School is in full swing this week after several days of class suspensions. We would have gotten used to a new routine had our new driver not backed out. Yep… into our third week (for bunso and 2nd for kuya) in school and he backs out. Right?! Right?!
For this school year, we have given kuya more responsibilities. During the week the bunso started school he was tasked to check his HW notebook. He also now checks his Kumon sheets, checking if he did all pages or if he made any mistakes. When school started we asked him to walk his little brother to his classroom too, it’s on the way to his anyway.
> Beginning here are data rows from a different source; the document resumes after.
/-- Blocks that start on cores of their own all stand there. -/
theorem foldl_startBlock_rankOn (gid cl : Nat) (l : List (Nat × Nat)) (s : State) (hl : (l.map (·.1)).Nodup)
    {core rank : Nat} (he : (core, rank) ∈ l) : RankOn (l.foldl (startBlock gid (some cl)) s) gid cl core rank
      (BitVec.ofNat 32 (cl * (s.grid gid).launch.clSize + rank)) := by
  induction l generalizing s with
  | nil => cases he
  | cons e l ih =>
    obtain ⟨apart, hl⟩ := List.nodup_cons.1 hl
    rw [List.foldl_cons]
    rcases List.mem_cons.1 he with rfl | hm
    · exact foldl_startBlock_rankOn_other l (startBlock_rankOn s gid cl core rank) fun x hx hxc =>
        apart (List.mem_map.2 ⟨x, hx, hxc⟩)
    · rw [← startBlock_grid s gid (some cl) e.1 e.2 gid]
      exact ih _ hl hm

/-- The state in which the blocks of the head's next cluster start: its cluster stands, and its reservation is gone. -/
def clusterStart (s : State) (gid d : Nat) : State :=
  let g := s.grid gid
  { s with clusters := tabSet s.clusters (clKey gid g.nextBlock)
             { die := d, channel := if g.attention && !Config.isCd6 d then some {} else none }
           reservations := s.reservations.filter fun r => r.gid != gid }

/-- The blocks of the head's next cluster start on its cores, by rank. -/
def startCluster (s : State) (gid d : Nat) (cores : List Nat) : State :=
  cores.zipIdx.foldl (startBlock gid (some (s.grid gid).nextBlock)) (clusterStart s gid d)

theorem placeHead_cluster {s : State} {gid d : Nat} {cores : List Nat} (hk : (s.grid gid).launch.kind = 1) :
    placeHead s gid d cores = placedUnit (startCluster s gid d cores) gid := if_pos hk

theorem startCluster_keeps {γ : Type} (p : State → γ) (h : ∀ cl gid u e, p (startBlock gid cl u e) = p u) (s : State)
    (gid d : Nat) (cores : List Nat) : p (startCluster s gid d cores) = p (clusterStart s gid d) :=
  foldl_keeps p _ (h _ _) _ _

theorem exec_clusterPlace (d : Nat) (s : State) : exec (.clusterPlace d) s = execClusterPlace d s := by rfl

theorem execClusterPlace_head {s : State} {gid d : Nat} {cores : List Nat} (h : nextPlacement s = some (.head gid, d, cores))
    (hk : (s.grid gid).launch.kind = 1) (e : Nat) : execClusterPlace e s =
      .next (if d = e then placedUnit (startCluster s gid d cores) gid else s) := by
  simp only [execClusterPlace, h, hk, and_true, placeHead_cluster hk]

/-- R118: one decision starts the block of every rank, each on its core, and ends the grid's reservation. -/
theorem clusterPlace_head {s : State} {d gid : Nat} {cores : List Nat} (h : nextPlacement s = some (.head gid, d, cores))
    (hk : (s.grid gid).launch.kind = 1) (hc : cores.Nodup) :
    let g := s.grid gid
    (∃ t, exec (.clusterPlace d) s = .next t ∧ t.grid gid = { g with nextBlock := g.nextBlock + 1 } ∧
      (tabGetD t.clusters (clKey gid g.nextBlock) {}).die = d ∧ (∀ r ∈ t.reservations, r.gid ≠ gid) ∧
      ∀ rank core, cores[rank]? = some core →
        RankOn t gid g.nextBlock core rank (BitVec.ofNat 32 (g.nextBlock * g.launch.clSize + rank))) ∧
    ∀ e, e ≠ d → exec (.clusterPlace e) s = .next s := by
  refine ⟨⟨placedUnit (startCluster s gid d cores) gid, ?_, ?_, ?_⟩, fun e he => ?_⟩
  · rw [exec_clusterPlace, execClusterPlace_head h hk, if_pos rfl]
  · rw [placedUnit_grid, startCluster_keeps (fun u => u.grid gid) fun _ _ u _ => startBlock_grid u ..]
    rfl
  · obtain ⟨qs, cs, ht, -⟩ := placedUnit_eq (startCluster s gid d cores) gid
    rw [ht]
    refine ⟨?_, fun r hr => ?_, fun rank core hrank => ?_⟩
    · dsimp only
      rw [startCluster_keeps State.clusters fun _ _ _ _ => rfl]
      exact congrArg Cluster.die ((tabGetD_set ..).trans (if_pos rfl))
    · dsimp only at hr
      rw [startCluster_keeps State.reservations fun _ _ _ _ => rfl] at hr
      simpa using (List.mem_filter.1 hr).2
    · exact foldl_startBlock_rankOn gid _ cores.zipIdx (clusterStart s gid d) (by simpa using hc)
        (List.mem_zipIdx_iff_getElem?.2 hrank)
  · rw [exec_clusterPlace, execClusterPlace_head h hk, if_neg he.symm]

/-! ## Reservations -/

theorem exec_clusterReservation (gid : Nat) (s : State) :
    exec (.clusterReservation gid) s = execClusterReservation gid s := by rfl

theorem clusterReservation_head {s : State} {gid d : Nat} (hgrid : (tabGet s.grids gid).isSome) (hready : headReady s gid = true)
    (hk : (s.grid gid).launch.kind = 1) (hnone : ∀ r ∈ s.reservations, r.gid ≠ gid) (hd : d < 8)
    (hallows : (s.grid gid).launch.allows d = true)
    (hnear : ∀ e, e < 8 → (s.grid gid).launch.allows e = true →
      Config.hops (s.grid gid).origin.die? d < Config.hops (s.grid gid).origin.die? e ∨
        Config.hops (s.grid gid).origin.die? d = Config.hops (s.grid gid).origin.die? e ∧ d ≤ e) :
    exec (.clusterReservation gid) s =
      .next (grantReservations { s with reservations := s.reservations ++ [{ gid := gid, die := d }] }) := by
  have hany : (s.reservations.any fun r => r.gid == gid) = false :=
    List.any_eq_false.2 fun r hr => by simpa using hnone r hr
  have hmem : d ∈ (List.range 8).filter (s.grid gid).launch.allows := List.mem_filter.2 ⟨List.mem_range.2 hd, hallows⟩
  rw [exec_clusterReservation]
  simp only [execClusterReservation, hgrid, hready, hk, hany, and_self, if_true]
  split
  next hf => rw [firstBy_eq_none hf] at hmem; cases hmem
  next e hf =>
    obtain ⟨he, hmin⟩ := firstBy_eq_some hf
    obtain ⟨he, hea⟩ := List.mem_filter.1 he
    have near := hnear e (List.mem_range.1 he) hea
    have first := hmin d hmem
    simp only [keyLess, Bool.and_false, Bool.or_false, Bool.or_eq_false_iff, Bool.and_eq_false_iff, decide_eq_false_iff_not,
      beq_eq_false_iff_ne, ne_eq] at first
    obtain rfl : d = e := by omega
    rfl

/-- The reservations for a die, those that stand and those that wait. -/
def reservationsOn (s : State) (d : Nat) : List Reservation := s.reservations.filter fun r => r.die == d

/-- One reservation of a list begins to stand. -/
def standOne (r : Reservation) (l : List Reservation) : List Reservation :=
  l.map fun x => if x = r then { x with stands := true } else x

/-- The reservations for a die after its turn: where none stands the first by a key begins to. -/
def granted (key : Nat → List Nat) (here : List Reservation) : List Reservation :=
  if here.any (·.stands) then here
  else match firstBy (fun r => key r.gid) here with
    | none => here
    | some r => standOne r here

/-- The turn of one die in grantReservations. -/
def grantDie (s : State) (d : Nat) : State :=
  if (reservationsOn s d).any (·.stands) then s
  else match firstBy (fun r => candKey s (.head r.gid)) (reservationsOn s d) with
    | none => s
    | some r => { s with reservations := standOne r s.reservations }

theorem grantReservations_eq (s : State) : grantReservations s = (List.range 8).foldl grantDie s := rfl

/-- A turn leaves the state, but for one reservation of its die that may begin to stand. -/
theorem grantDie_cases (s : State) (d : Nat) : grantDie s d = s ∨
    ∃ r, r.die = d ∧ grantDie s d = { s with reservations := standOne r s.reservations } := by
  unfold grantDie
  split
  · exact .inl rfl
  · split
    · exact .inl rfl
    · next r h => exact .inr ⟨r, by simpa using (List.mem_filter.1 (firstBy_eq_some h).1).2, rfl⟩

theorem grantDie_rest (s : State) (d : Nat) : { grantDie s d with reservations := [] } = { s with reservations := [] } := by
  rcases grantDie_cases s d with h | ⟨r, -, h⟩ <;> rw [h]

theorem candKey_head_grantDie (s : State) (d gid : Nat) : candKey (grantDie s d) (.head gid) = candKey s (.head gid) := by
  rcases grantDie_cases s d with h | ⟨r, -, h⟩ <;> rw [h]
  rfl

theorem filter_standOne (r : Reservation) (l : List Reservation) (d : Nat) :
    (standOne r l).filter (fun x => x.die == d) = standOne r (l.filter fun x => x.die == d) := by
  unfold standOne
  rw [List.filter_map]
  congr 1
  refine List.filter_congr fun x _ => ?_
  dsimp only [Function.comp]
  split <;> rfl

theorem standOne_other {r : Reservation} {l : List Reservation} (h : r ∉ l) : standOne r l = l := by
  unfold standOne
  refine (List.map_congr_left fun x hx => ?_).trans (List.map_id l)
  exact if_neg fun hxr : x = r => h (hxr ▸ hx)

theorem reservationsOn_grantDie_other {s : State} {d e : Nat} (h : e ≠ d) :
    reservationsOn (grantDie s e) d = reservationsOn s d := by
  rcases grantDie_cases s e with hs | ⟨r, hr, hs⟩ <;> rw [hs]
  refine (filter_standOne r s.reservations d).trans (standOne_other fun hmem => h ?_)
  rw [← hr]
  simpa using (List.mem_filter.1 hmem).2

theorem reservationsOn_grantDie (s : State) (d : Nat) :
    reservationsOn (grantDie s d) d = granted (fun gid => candKey s (.head gid)) (reservationsOn s d) := by
  unfold grantDie granted
  split
  · rfl
  · split
    · next h => rw [h]
    · next r h => rw [h]; exact filter_standOne r s.reservations d

/-- Turns of several dies grant each of them as its own turn alone does. -/
theorem reservationsOn_foldl {d : Nat} (l : List Nat) (hl : l.Nodup) (s : State) :
    reservationsOn (l.foldl grantDie s) d =
      if d ∈ l then granted (fun gid => candKey s (.head gid)) (reservationsOn s d) else reservationsOn s d := by
  induction l generalizing s with
  | nil => rfl
  | cons e l ih =>
    obtain ⟨he, hl⟩ := List.nodup_cons.1 hl
    rw [List.foldl_cons, ih hl]
    simp only [candKey_head_grantDie]
    by_cases hd : e = d
    · subst hd
      rw [if_neg he, if_pos (List.mem_cons_self ..), reservationsOn_grantDie]
    · rw [reservationsOn_grantDie_other hd]
      simp only [List.mem_cons, Ne.symm hd, false_or]

theorem reservationsOn_grantReservations (s : State) {d : Nat} (hd : d < 8) : reservationsOn (grantReservations s) d =
    granted (fun gid => candKey s (.head gid)) (reservationsOn s d) := by
  rw [grantReservations_eq, reservationsOn_foldl _ List.nodup_range, if_pos (List.mem_range.2 hd)]

theorem granted_stands {key : Nat → List Nat} {here : List Reservation} (h : ∃ r ∈ here, r.stands = true) :
    granted key here = here := if_pos (List.any_eq_true.2 h)

theorem granted_waits {key : Nat → List Nat} {here : List Reservation} (h : ∀ r ∈ here, r.stands = false)
    (hne : here ≠ []) : ∃ r ∈ here, (∀ q ∈ here, keyLess (key q.gid) (key r.gid) = false) ∧ granted key here = standOne r here := by
  have hany : here.any (·.stands) = false := List.any_eq_false.2 fun r hr => by simp [h r hr]
  cases hf : firstBy (fun r => key r.gid) here with
  | none => exact absurd (firstBy_eq_none hf) hne
  | some r =>
    obtain ⟨hr, hmin⟩ := firstBy_eq_some hf
    exact ⟨r, hr, hmin, by simp [granted, hany, hf]⟩

theorem clusterPlacement : Claims.ClusterPlacement := by
  refine ⟨fun s d gid cores => clusterPlace_head, fun s gid hgrid hready hk hnone d hd hallows => ?_,
    fun s => ⟨?_, fun d hd => ?_⟩⟩
  · exact clusterReservation_head hgrid hready hk hnone hd hallows
  · exact foldl_keeps (fun u : State => { u with reservations := [] }) grantDie grantDie_rest _ s
  · have on := reservationsOn_grantReservations s hd
    refine ⟨fun h => on.trans (granted_stands h), fun h hne => ?_⟩
    obtain ⟨r, hr, hmin, hg⟩ := granted_waits (key := fun gid => candKey s (.head gid)) h hne
    exact ⟨r, hr, hmin, on.trans hg⟩

/-- Settles O51: core numbers by arithmetic; a placement writes one context, its slots and its threads per block; of the
reservations of a die its own turn alone decides. -/
theorem blockAndClusterPlacement : Obligations.BlockAndClusterPlacement :=
  ⟨globalCoreIndices, blockPlacement, clusterPlacement⟩

end Sys2Proof.Machine
end

section
/-! Integer division (O5): how a row of R205 runs through the lane model, how a row of R229 or R230 runs on the Lectern, and
the quotients and remainders of R206 that their divisions compute. -/

namespace Sys2Proof.Machine
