-- ==== Sys2Proof/Machine/BitStream.lean ====
section
/-!
DEFINITION. NOP (30_encoding.md R111), an illegal command word (60_exceptions.md R308) and the
BitStream commands (40_bitstream.md).
-/

namespace Sys2Proof.Machine

/-- `NOP` (30_encoding.md R111): no effect, `ERR` kept; the engine is done, so `BUSY` returns to 0. -/
def execNop (s : State) : StepOutcome := .next s.retire

/-- An illegal command word (30_encoding.md R105, 60_exceptions.md R308): `ILLEGAL_COMMAND`, and no
other effect. -/
def illegalCommand (s : State) : StepOutcome := .next (s.raise .illegalCommand)

/-- `WS_CLEAR` (40_bitstream.md R138). -/
def execWsClear (s : State) : StepOutcome :=
  .next { s with ws := [], result0 := 0, result1 := 0 }.succeed

/-- `WS_BIT` (40_bitstream.md R132). -/
def execWsBit (s : State) : StepOutcome :=
  if s.arg0 = 0 then s.finishWrite (wsPut s.params.wsCap s.ws false)
  else if s.arg0 = 1 then s.finishWrite (wsPut s.params.wsCap s.ws true)
  else .next (s.raise .invalidBitValue)

/-- `WS_BITS` (40_bitstream.md R133). -/
def execWsBits (s : State) : StepOutcome :=
  let n := s.arg1.toNat
  if 32 < s.arg2.toNat then .next (s.raise .domainError)
  else if s.ws.length + n ≤ s.params.wsCap then
    s.finishWrite (.ok (s.ws ++ seqBits s.arg0 s.arg2.toNat n))
  else .next (s.raise .capacityExceeded)

/-- `WS_INT` (40_bitstream.md R135). -/
def execWsInt (s : State) : StepOutcome :=
  s.finishWrite (wsPutInt s.params.wsCap s.ws s.arg0.toNat s.arg1.toNat)

/-- `RS_LOAD` with `F = 0`: `RBUF` becomes the byte image of the write stream (40_bitstream.md R140). -/
def loadStream (s : State) : StepOutcome :=
  let bytes := toByteArray s.ws
  if s.params.rbufCap < bytes.length then .next (s.raise .capacityExceeded)
  else
    .next { s with rbuf := s.rbuf.storeRange 0 bytes, rlen := BitVec.ofNat 32 bytes.length, rpos := 0,
                   result0 := BitVec.ofNat 32 (8 * bytes.length), result1 := 0 }.succeed

/-- `RS_LOAD.R`, `F = 1`: rewind (40_bitstream.md R140). -/
def rewindStream (s : State) : StepOutcome :=
  if s.params.rbufCap < s.rlen.toNat then .next (s.raise .capacityExceeded)
  else
    .next { s with rpos := 0, result0 := BitVec.ofNat 32 (8 * s.rlen.toNat), result1 := 0 }.succeed

/-- `RS_LOAD` (40_bitstream.md R140). -/
def execRsLoad (f : Bool) (s : State) : StepOutcome := if f then rewindStream s else loadStream s

/-- `RS_BIT` (40_bitstream.md R142). -/
def execRsBit (s : State) : StepOutcome :=
  s.readCommand fun r => do
    let (b, r) ← r.get
    .ok (b.toNat, r)

/-- `RS_BITS` (40_bitstream.md R143): clamped to what is available. -/
def execRsBits (s : State) : StepOutcome :=
  s.readCommand fun r =>
    let n := s.arg1.toNat
    if 32 < n then .error .domainError
    else do
      let (bs, r) ← r.getBits (min n r.available)
      .ok (natOfBits bs, r)

/-- `RS_INT` (40_bitstream.md R145): not clamped. -/
def execRsInt (s : State) : StepOutcome :=
  s.readCommand fun r =>
    let n := s.arg1.toNat
    if 32 < n then .error .domainError else r.getInt n

end Sys2Proof.Machine
end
This morning, while I walked the boys to the students’ entrance, I told kuya he would be carpool with friends today going home. This boy, who is almost as tall as me and even weighs more than me, looked at me with tears in his eyes. “Why do you do this to me?! I want to go home with you!” I thought he enjoyed riding with his friends and hanging out with them. You know, binata moments. I reasoned with him we needed help since the driver left. I promised him we would bring him to school everyday but for the meantime he had to carpool going home. I think he understood but could not accept what I told him. I hugged him and promised him we would pick him up whenever we could.
Despite his big body and his brilliant mind, this boy is still a baby. While in some things he craves independence, there are moments he still clings to us like a child. After all, he is still one. Having two boys, I pretty much let them go very early. I encouraged them to do things on their own and do things without us. As early as 4 years old they rode the school bus by themselves. They usually go out of town with their grandparents and if they want to sleep with them in the other house we let them. But at the same time, the times they want to cuddle with us we let them even if we barely fit on our bed. Kuya cannot sleep without someone hugging him. Sometimes my husband and I would talk if we should “force” them to sleep on their own but then we’d realize, well, the time WILL come when they will do that on their own. We’ll enjoy our babies as long as we can.
Every year, when school starts, there is always a bittersweet feeling for me. As a parent I want them to grow up and be the man they are meant to be but I still want to hold on to them longer. And moments like this morning is a validation that for now, my baby still wants to be with his mommy as often as he can.